*EXERCISE REQUIREMENTS*: Among the lines of the entries below, count those containing the word "pcieLoss" and answer with the number only.
>>>
-- ==== Sys2Proof/Machine/HostOps.lean ====
section
/-! DEFINITION. PCIe events, the XI2C and FSPI controllers, the interrupt cause register and the Vat window and
apertures (16). -/

namespace Sys2Proof.Machine

def Dev.xi2c (d : Dev) (n : Nat) : Xi2c := Tbl.getD d.host.xi2c n Xi2c.reset
def Dev.setXi2c (d : Dev) (n : Nat) (x : Xi2c) : Dev := { d with host := { d.host with xi2c := Tbl.set d.host.xi2c n x } }

/-! ## Interrupt causes (R353) -/

/-- R353, R5: a write of 1 clears a cause, but for one set in the same cycle; a message follows if an enabled cause stays
set. -/
def Dev.causeClear (d : Dev) (w : Nat) : Dev :=
  let d := d.wr R.HOST_IRQ_CAUSE (d.w1cLeft R.HOST_IRQ_CAUSE (w &&& 0x7E))
  let d := d.irqRefresh
  if d.irqEnabled then d.msixSend 0 0 else d

def execIrqCauseClear (p : Path) (w : ClearMask) (s : State) : StepOut :=
  s.runBy p R.HOST_IRQ_CAUSE.off fun d => ({ d with cycle := w.cycle.val }).causeClear w.mask.toNat

/-! ## PCIe resets and link events (R328, R334, R348) -/

/-- R348: the rings whose FUNC passes a test are disabled under R266. -/
def Dev.ringsOff (d : Dev) (p : Nat → Bool) : Dev :=
  (List.range 256).foldl (fun d r =>
    if d.flag F.FRM_RING_CFG.ENABLE r && p (d.get F.FRM_RING_CFG.FUNC r) then d.ringDisable r else d) d

/-- R334: level HOST: the endpoint's own state, MSI-X and SR-IOV, and every DMA ring. -/
def Dev.hostReset (d : Dev) : Dev :=
  let d := (d.ringsOff fun _ => true).put F.HOST_PCIE_STAT.NUMVF 0
  { d with host := { d.host with d3 := [], msix := [], msixOn := [], msixMask := [] } }

/-- R348: PERST_N low is recognised: the link leaves L0 and has not trained. -/
def Dev.perst (d : Dev) : Dev :=
  let d := ((d.hostReset.put F.HOST_PCIE_STAT.L0 0).put F.HOST_PCIE_STAT.WIDTH 0).put F.HOST_PCIE_STAT.SPEED 0
  ({ d with host := { d.host with perst := true, trained := false } }).levelOff 258

def execPerst (c : Cycle) (s : State) : StepOut := s.run fun d => (({ d with cycle := c.val }).pinSee 1 false).perst

/-- R328: the release of PERST_N lets the endpoint train once step 4 has completed. -/
def Dev.perstRelease (d : Dev) : Dev := { d with host := { d.host with perst := false } }

def execPerstRelease (s : State) : StepOut := s.run fun d => (d.pinSee 1 true).perstRelease

/-- R328: the endpoint may train: PERST_N is high, boot step 4 is complete, and nothing has stopped PCIe (R304, R312). -/
def Dev.mayTrain (d : Dev) : Bool :=
  !d.host.perst && !d.boot.low && 5 ≤ d.get F.BOOT_STAT.STEP && !d.stopped && !d.boot.halted

/-- PCIE_LINK_UP: `width` 0-2 stands for 1, 2 or 4 lanes, `speed` 0-3 for 2.5 to 16 GT/s (R340). -/
def Dev.pcieUp (d : Dev) (width speed : Nat) : Dev :=
  -- R357: a lane in loop-back carries no link (DEDUCED, log entry 116)
  if d.mayTrain && decide (2 ^ width + (List.range 4).countP (fun l => (d.loopDepth 4 l).isSome) ≤ 4) then
    let d := ((d.put F.HOST_PCIE_STAT.L0 1).put F.HOST_PCIE_STAT.WIDTH (2 ^ width)).put F.HOST_PCIE_STAT.SPEED (speed + 1)
    ({ d with host := { d.host with trained := true } }).levelOff 258
  else d

def execPcieLinkUp (width : Fin 3) (speed : Fin 4) (s : State) : StepOut := s.run fun d => d.pcieUp width speed

/-- The link leaves L0 after training: PCIE_LINK_DOWN holds. -/
def Dev.pcieLoss (d : Dev) : Dev :=
  if d.host.trained then (d.put F.HOST_PCIE_STAT.L0 0).levelOn 258 else d

def execPcieLinkLoss (s : State) : StepOut := s.run fun d => d.pcieLoss

/-- The bytes of a function's BAR2 in the MSI-X memory. -/
def msixOf (f a : Nat) : Bool := a / 16384 == f

/-- R348: an FLR of the PF acts as level HOST; one of VF m disables its rings, clears its MSI-X table and undoes its grant. -/
def Dev.flr (d : Dev) (f : Nat) : Dev :=
  if f = 0 then d.hostReset else
  let d := (d.ringsOff fun g => g == f).grantUndo (512 + f)
  { d with host := { d.host with
    d3 := d.host.d3.filter (· != f), msix := d.host.msix.filter fun c => !msixOf f c.1,
    msixOn := d.host.msixOn.filter (· != f), msixMask := d.host.msixMask.filter (· != f) } }

def execFlr (f : Fin 32) (c : Cycle) (s : State) : StepOut := s.run fun d => ({ d with cycle := c.val }).flr f

/-- R348: D3hot of a function disables its rings and masks its vectors. -/
def Dev.d3hot (d : Dev) (f : Nat) : Dev :=
  let d := d.ringsOff fun g => g == f
  { d with host := { d.host with d3 := if d.host.d3.contains f then d.host.d3 else d.host.d3 ++ [f] } }

def execD3hotEntry (f : Fin 32) (c : Cycle) (s : State) : StepOut := s.run fun d => ({ d with cycle := c.val }).d3hot f

/-- A list of functions with or without one of them. -/
def listPut (l : List Nat) (f : Nat) (on : Bool) : List Nat :=
  if !on then l.filter (· != f) else if l.contains f then l else l ++ [f]

/-- R341: the bytes of BAR2 that a host writes: the table's; the PBA is read-only. -/
def Dev.bar2Write (d : Dev) (f x : Nat) : List (Byte × Bool) → Dev
  | [] => d
  | (b, on) :: r =>
    let b := if x % 16 = 12 then b &&& 1 else if 12 < x % 16 then 0 else if x % 16 = 0 then b &&& 0xFC else b
    Dev.bar2Write (if on && decide (x < 2048) then d.bar2Put f x b else d) f (x + 1) r

/-- R340: what the identification registers of a function hold: vendor, device, class. -/
def fnIds (f : Nat) : Nat × Nat × Nat := (0x1F3C, if f = 0 then 0x9640 else 0x9641, 0x088000)

/-- The function that a configuration request or a BAR2 access addresses. -/
def cfgFn : HostCfg → Nat
  | .vfs _ => 0
  | .wake f => f
  | .ident f => f
  | .msix f _ _ => f
  | .bar2Write f _ _ => f
  | .bar2Read f _ _ => f

/-- R340-R342: a configuration request or BAR2 access of the host. LOG ENTRY 69: it acts at the tick's end. -/
def Dev.hostCfg (d : Dev) (c : HostCfg) : Dev :=
  if !d.flag F.HOST_PCIE_STAT.L0 || d.stopped || d.boot.low || d.boot.halted || decide (d.get F.HOST_PCIE_STAT.NUMVF < cfgFn c)
  then d else
  match c with
  | .vfs n =>
    let d := (List.range 32).foldl (fun d f => if n.val < f then d.flr f else d) d
    d.put F.HOST_PCIE_STAT.NUMVF n.val
  | .wake f => ({ d with host := { d.host with d3 := d.host.d3.filter (· != f.val) } } : Dev).msixFlush f
  | .ident f => let i := fnIds f; d.emit (.config f i.1 i.2.1 i.2.2)
  | .msix f on mask =>
    ({ d with host := { d.host with
      msixOn := listPut d.host.msixOn f on, msixMask := listPut d.host.msixMask f mask } } : Dev).msixFlush f
  | .bar2Write f x l => if d.host.d3.contains f.val then d else ((d.bar2Write f x.toNat l).msixFlush f)
  | .bar2Read f x n =>
    if d.host.d3.contains f.val then d
    else d.emit (.bytes f.val ((List.range (min n.toNat (16384 - x.toNat))).map fun i => d.bar2 f (x.toNat + i)) false)

/-- R26, R347: a register access has not completed: a read returns 0xFFFF_FFFF, a write is dropped. -/
def Dev.hostTimeout (d : Dev) (p : Path) (write : Bool) : Dev :=
  if !p.isHost then d else
  let d := d.accessTimeout p
  if write then d else d.emit (.readData p.code [0xFFFFFFFF] (pathStatus p 1))

def execHostAccessTimeout (p : Path) (write : Bool) (s : State) : StepOut := s.run fun d => d.hostTimeout p write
<<<
*OUTPUT OF THE TASK*: 2